» **RECORD SET**:
-- -- --

-- ==== Sys2Proof/Machine/Reset.lean ====
section
/-!
DEFINITION. Machine/Reset.lean: reset sources, what each clears, the release sequence, clocks, sensors, the thermal trip
and errors in protected state (R350 to R375, R395).
-/

namespace Sys2Proof.Machine

/-- The reset unit changed by `f`. -/
def modRst (f : ResetUnit → ResetUnit) (s : State) : State := { s with rst := f s.rst }

/-- What a reset scope covers (R350). -/
inductive Scope where
  | power | hard | soft
  deriving DecidableEq, Repr

/-- The codes of `RST_CAUSE` (R446). -/
abbrev causePOR : Nat := 0
abbrev causeHARD : Nat := 1
abbrev causeTHERMAL : Nat := 2
abbrev causeSOFT : Nat := 3

/-! ### What a reset clears (R353) -/

/-- Beats of a write request: 256 bytes each (R411, R412). -/
def MemReq.beats (r : MemReq) : Nat := (r.nline + 3) / 4

/-- The write burst that a port has started when a reset comes (R360): its youngest outstanding write, if some of that
write's beats are still to be sent, which is a free choice. -/
def startedBurst (port : Nat) (s : State) : State :=
  match (s.mem.out.filter fun r => r.write && r.port == port).getLast? with
  | none => s
  | some r =>
    let x := draw s
    let left := x.1 % (r.beats + 1)
    onlyIf (0 < left) (fun s => drive (.zeroBeats port left)
      { s with rst := { s.rst with bursts := s.rst.bursts ++ [(port, left)] } }) x.2

/-- The core island goes into reset: its registers and everything its units hold (R241, R327, R353). Requests that the
memory ports have taken leave responses that will be discarded, and a port finishes a burst it has started with all
byte enables 0 (R360). The keeper's memory is its own (R353). -/
def resetCore (s : State) : State :=
  let incarn := reg s Reg.FAB_INCARN
  let stale := staleOf s.mem
  let s := each (List.range 16) startedBurst s
  let s := setReg Reg.FAB_INCARN incarn (clearRegs isCoreReg s)
  { s with
    evq := []
    rst := { s.rst with coreUp := false, unitsUp := false, tiles := 0, stale := s.rst.stale ++ stale }
    sec := { s.sec with parts := Tbl.empty, quarantine := [], keys := s.sec.keys.keep (· < 4), chans := Tbl.empty,
                        cfgDigest := none, cfgDirect := false }
    txn := Txn.initial, mem := MemPorts.initial, xlt := Xlat.initial, imp := Impeller.initial, qe := QueueEng.initial
    seq := Sequencer.initial, router := Router.initial
    keeper := { s.keeper with hostBusy := false } }

/-- The link islands go into reset (R353): LRESETS is cleared, or rises by one at a soft reset. -/
def resetLinks (soft : Bool) (s : State) : State :=
  let old (k : Nat) : BitVec 16 := (link s k).lresets
  let links : Tbl Link := if soft then
    ⟨(List.range 36).map fun k => (k, { Link.initial with lresets := old k + 1 })⟩ else Tbl.empty
  { clearRegs (fun a => 0x40000 ≤ a && a < 0xA4000) s with links := links, lanes := Tbl.empty }

/-- The keeper island goes into reset and will boot anew (R353, R385). -/
def resetKeeperIsland (s : State) : State :=
  let s := clearRegs (fun a => 0x6000 ≤ a && a < 0x7000) s
  { s with keeper := Keeper.initial, rst := { s.rst with keeperUp := false, wdExpiries := [] } }

/-- A reset of a scope takes effect (R350, R353). -/
def takeReset (sc : Scope) (cause : Nat) (s : State) : State :=
  let soft : Bool := sc == .soft
  let s := resetLinks soft (resetCore s)
  let s := if soft then s else clearRegs (fun a => 0x1000 ≤ a && a < 0x2000 && a != Reg.RST_CAUSE) (resetKeeperIsland s)
  let s := setReg Reg.RST_CAUSE (BitVec.ofNat 64 cause) s
  let s := match sc with
    | .power =>
      { setReg Reg.FAB_INCARN 0 s with
        shadow := none, now := 0, rst := { s.rst with pllInput := some 0, hot := [], tripDue := false }, sec := { s.sec with openBit := false, opening := false, granted := false } }
    | .hard => setReg Reg.FAB_INCARN (BitVec.ofNat 64 ((fld s Reg.FAB_INCARN 0 16 + 1) % 2 ^ 16)) s
    | .soft => s
  modRst (fun r => { r with step := if soft then .pll else .held, soft := soft }) s

/-- The lowest-numbered reference input within tolerance. -/
def lowestRef (r : BitVec 9) : Option Nat := (List.range 9).find? fun g => r.getLsbD g

/-- A low or high pulse of a reset input is honoured (R351): from 40 ns up to 80 ns it is a free choice. -/
def pulse (width : Nat) (s : State) : Bool × State :=
  if width < 40 then (false, s) else if width < 80 then choose s else (true, s)

/-- The core PLL moves to the lowest-numbered input within tolerance, or free-runs (R365). -/
def moveCorePll (s : State) : State :=
  let to_ := lowestRef s.rst.refOk
  let s := modRst (fun x => { x with pllInput := to_ }) s
  if to_.isSome then postOwn 0x0804 0 0 (raise Reg.RST_STATUS 4 s) else s

/-- The core PLL leaves an input that has been lost (R365), also one lost while the power-on reset was held. -/
def leaveLostRef (s : State) : State :=
  match s.rst.pllInput with
  | some g => if s.rst.refOk.getLsbD g then s else moveCorePll s
  | none => s

/-- Every sensor reads 95 °C or less (R372). -/
def allCool (s : State) : Bool := (s.rst.sensors.tiles ++ s.rst.sensors.cores).all fun t => decide (t ≤ 380)

/-- POWER_ON (R350, R353). -/
def execPowerOn (width : Nat) (s : State) : Res :=
  let r := pulse width s
  .next (if r.1 then
      takeReset .power causePOR (modRst (fun x => { x with porLow := true, trip := false }) r.2)
    else r.2)

/-- HARD_RESET (R350, R353): the trip latch clears where every sensor is cool (R372). -/
def execHardReset (width : Nat) (s : State) : Res :=
  let r := pulse width s
  .next (if !r.1 then r.2
    else
      let s := modRst (fun x => { x with hardLow := true, trip := x.trip && !allCool s }) r.2
      if s.rst.porLow then s else takeReset .hard causeHARD s)

/-- THERMAL_TRIP (R372), once a sensor has read 115 °C or more in two samples running: `RST_TRIP_N` is low while the latch
is set. -/
def execThermalTrip (s : State) : Res :=
  .next (onlyIf (!s.rst.porLow && !s.rst.trip && s.rst.tripDue)
    (fun s => takeReset .hard causeTHERMAL (modRst (fun x => { x with trip := true, tripDue := false }) s)) s)

/-- A write of 1 to `RST_CTL.SOFT` (R358, R395). -/
def softReset (s : State) : State :=
  if s.rst.porLow then s
  else if coreUp s && quiesced s && !bit s Reg.GEN_STATUS 5 then takeReset .soft causeSOFT s
  else postOwn 0x0805 0 0 (raise Reg.RST_STATUS 3 s)

/-- SOFT_RESET. -/
def execSoftReset (s : State) : Res := .next (softReset s)

/-- RESET_BURST_TIMEOUT (R360): beats of the port's burst have not been accepted; the port drops valid, and the burst
ends. -/
def execResetBurstTimeout (port : Fin 16) (s : State) : Res :=
  .next (onlyIf (s.rst.bursts.any fun b => b.1 == port.val)
    (fun s => drive (.burstEnd port.val)
      (modRst (fun x => { x with bursts := x.bursts.filter fun b => b.1 != port.val }) s)) s)

/-! ### The release sequence (R354, R355) -/

/-- RESET_RELEASE (R351, R354): the sequence starts once both inputs are high and no trip is latched. -/
def execResetRelease (pin : ResetPin) (width : Nat) (s : State) : Res :=
  let r := pulse width s
  .next (if !r.1 then r.2
    else
      let s := match pin with
        | .por => leaveLostRef (modRst (fun x => { x with porLow := false }) r.2)
        | .hard => modRst (fun x => { x with hardLow := false }) r.2
      if !s.rst.porLow && !s.rst.hardLow && !s.rst.trip && s.rst.step == .held then
        modRst (fun x => { x with step := .fuse }) s
      else s)

/-- The fuse shadow is loaded; a blank SECRET is generated and programmed first (R353, R354, R426). -/
def loadShadow (s : State) : State :=
  match s.shadow with
  | some _ => s
  | none =>
    let s := if s.fuses.secret = 0 then
        (let r := drawBytes 64 s
         { r.2 with fuses := { r.2.fuses with secret := leNat r.1 } })
      else s
    { s with shadow := some s.fuses }

/-- FUSE_SHADOW_VALID: step 2, the keeper is released. -/
def execFuseShadowValid (s : State) : Res :=
  .next (onlyIf (s.rst.step == .fuse)
    (fun s => modRst (fun x => { x with keeperUp := true, step := .pll }) (loadShadow s)) s)

/-- A debug request that waited for step 3 goes on, unless the fuses that have been loaded since refuse it (R345,
R375). -/
def waitingDebug (s : State) : State :=
  if !s.sec.opening then s
  else if (fuseView s).dbgLock then modSec (fun x => { x with opening := false }) s
  else startOpening s

/-- CORE_PLL_LOCKED: step 3, with the device keys derived (R326), and the exclusions of a keeper that ran on in force again
(R353, R379); a debug request that waited goes on (R375). -/
def execCorePllLocked (s : State) : Res :=
  .next (onlyIf (s.rst.step == .pll)
    (fun s =>
      waitingDebug (keeperBounds (deriveKeys (modRst (fun x => { x with coreUp := true, step := .units, stale := [], bursts := [] }) s)))) s)

/-- RELEASE_GAP_EXPIRY: steps 4 and 5; a gap is counted while any reference input is within tolerance. A released link
primes where the conditions for it are met already (R274). -/
def execReleaseGapExpiry (s : State) : Res :=
  .next (onlyIf (s.rst.refOk != 0)
    (fun s => match s.rst.step with
      | .units => modRst (fun x => { x with unitsUp := true, step := .tile 0 }) s
      | .tile n =>
        tryPrime n (modRst (fun x => { x with tiles := n + 1, step := if n = 35 then .done else .tile (n + 1) }) s)
      | _ => s) s)

/-! ### Reference inputs and the core clock (R291, R363 to R365) -/

/-- Every active lane of link `k` reports LOL (R291). -/
def loseLock (k : Nat) (s : State) : State :=
  let s := each (activeLanes s k) setLol s
  if (link s k).state = .active then startRetrain k true s else s

/-- REF_INPUT_LOSS. -/
def execRefInputLoss (g : Fin 9) (s : State) : Res :=
  .next (onlyIf (s.rst.refOk.getLsbD g.val)
    (fun s =>
      let s := modRst (fun x => { x with refOk := x.refOk &&& ~~~(1#9 <<< g.val) }) s
      let s := if s.rst.pllInput = some g.val && !s.rst.porLow then moveCorePll s else s
      let ks := ((List.range 4).map (4 * g.val + ·)).filter fun k => coreUp s && tileUp s k
      if ks.isEmpty then s else settle (each ks loseLock s)) s)

/-- REF_INPUT_RETURN: a held release goes on with its next gap; a core PLL that free-ran locks again. -/
def execRefInputReturn (g : Fin 9) (s : State) : Res :=
  .next (
    let s := modRst (fun x => { x with refOk := x.refOk ||| (1#9 <<< g.val) }) s
    if s.rst.pllInput.isNone then modRst (fun x => { x with pllInput := lowestRef x.refOk }) s else s)

/-- A write of `RST_CLK_CTL` (R363): saturated, and rounded down to a step of 25 MHz. -/
def coreMhzWrite (v : Nat) (s : State) : State :=
  let w := v % 2 ^ 12
  let x := max 1200 (min w 2000) / 25 * 25
  let s := setReg Reg.RST_CLK_CTL (BitVec.ofNat 64 x) s
  if x != w && coreUp s then raise Reg.GEN_STATUS 0 s else s

/-- CORE_MHZ_WRITE. -/
def execCoreMhzWrite (v : Word) (s : State) : Res := .next (onlyIf (!s.rst.porLow) (coreMhzWrite v.toNat) s)

/-- CORE_CLOCK_STEP (R363): 25 MHz toward the setting. -/
def execCoreClockStep (s : State) : Res :=
  .next (onlyIf (!s.rst.porLow)
    (fun s =>
      let cur := fld s Reg.RST_CLK_STATUS 0 12
      let goal := fld s Reg.RST_CLK_CTL 0 12
      setFld Reg.RST_CLK_STATUS 0 12 (if cur < goal then min goal (cur + 25) else max goal (cur - 25)) s) s)

/-! ### Sensors (R364, R369, R371) -/

/-- The minimum VCORE in mV for a core clock (R364). -/
def vcoreMin (mhz : Nat) : Nat := if mhz ≤ 1400 then 700 else if mhz ≤ 1600 then 720 else if mhz ≤ 1800 then 750 else 800

/-- VCORE_SAMPLE (R364): the event names the lowest-numbered pair that reads too low, with its reading. -/
def execVcoreSample (mv : List Nat) (s : State) : Res :=
  .next (onlyIf (!s.rst.porLow)
    (fun s =>
      let v := (List.range 4).foldl (fun n j => n + mv.getD j 0 % 2 ^ 16 * 2 ^ (16 * j)) 0
      let s := setReg Reg.RST_VCORE (BitVec.ofNat 64 v) s
      match (List.range 4).find? (fun j => mv.getD j 0 < vcoreMin (fld s Reg.RST_CLK_STATUS 0 12)) with
      | some j => postOwn 0x0801 j (mv.getD j 0) s
      | none => s) s)

/-- A tile's readings against the limits of R369 (R371). -/
def checkTile (k : Nat) (s : State) : State :=
  let s := if tempPasses s k 420 120 160 then postOwn 0x0802 k (half (tileTemp s k)) s else s
  if vlinkPasses s k then postOwn 0x0803 k (s.rst.sensors.vlink.getD k 0) s else s

/-- The sensors that read 115 °C or more in a sample: tiles from 0, core sensors from 36 (R372). -/
def hotSensors (r : Sensors) : List Nat :=
  ((List.range 36).filter fun i => 460 ≤ r.tiles.getD i 0)
    ++ ((List.range 4).filter fun i => 460 ≤ r.cores.getD i 0).map (36 + ·)

/-- A sample is taken: a sensor that reads 115 °C or more for the second time running calls for the trip (R372). -/
def takeSample (r : Sensors) (s : State) : State :=
  let hot := hotSensors r
  modRst (fun x => { x with sensors := r, hot := hot, tripDue := x.tripDue || hot.any fun i => x.hot.contains i }) s

/-- SENSOR_SAMPLE (R369, R371, R372). -/
def execSensorSample (r : Sensors) (s : State) : Res :=
  .next (onlyIf (!s.rst.porLow)
    (fun s =>
      let s := each (List.range 36) checkTile (takeSample r s)
      if 420 < coreTemp s then postOwn 0x0802 36 (half (coreTemp s)) s else s) s)

/-! ### Errors in protected state (R395) -/

/-- The number of a protected array, in R395's order. -/
def ProtArray.number : ProtArray → Nat
  | .tags => 0
  | .windows => 1
  | .heldWrites => 2
  | .routeTables => 3
  | .admission => 4
  | .rangeCache => 5
  | .queues => 6

/-- ECC_ERROR (R395). -/
def execEccError (array : ProtArray) (index : Nat) (correctable : Bool) (s : State) : Res :=
  .next (onlyIf (coreUp s)
    (fun s =>
      if correctable then postOwn 0x0104 array.number index s
      else if array = .rangeCache then
        postOwn 0x0104 array.number index { s with xlt := { s.xlt with frags := s.xlt.frags.eraseIdx index } }
      else
        let s := fabCtlWrite (withField (reg s Reg.FAB_CTL) 1 1 0).toNat (masterClear s)
        postOwn 0x0105 array.number index (raise Reg.GEN_STATUS 5 s)) s)

end Sys2Proof.Machine
end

-- -- --

» **INSTRUCTIONS FOR THE TASK**:
In which lines of the material above does the string "goes" occur? Copy them all.

» **RESULT OF THE EXERCISE**:
/-- The core island goes into reset: its registers and everything its units hold (R241, R327, R353). Requests that the
/-- The keeper island goes into reset and will boot anew (R353, R385). -/
/-- A debug request that waited for step 3 goes on, unless the fuses that have been loaded since refuse it (R345,
(R353, R379); a debug request that waited goes on (R375). -/
/-- REF_INPUT_RETURN: a held release goes on with its next gap; a core PLL that free-ran locks again. -/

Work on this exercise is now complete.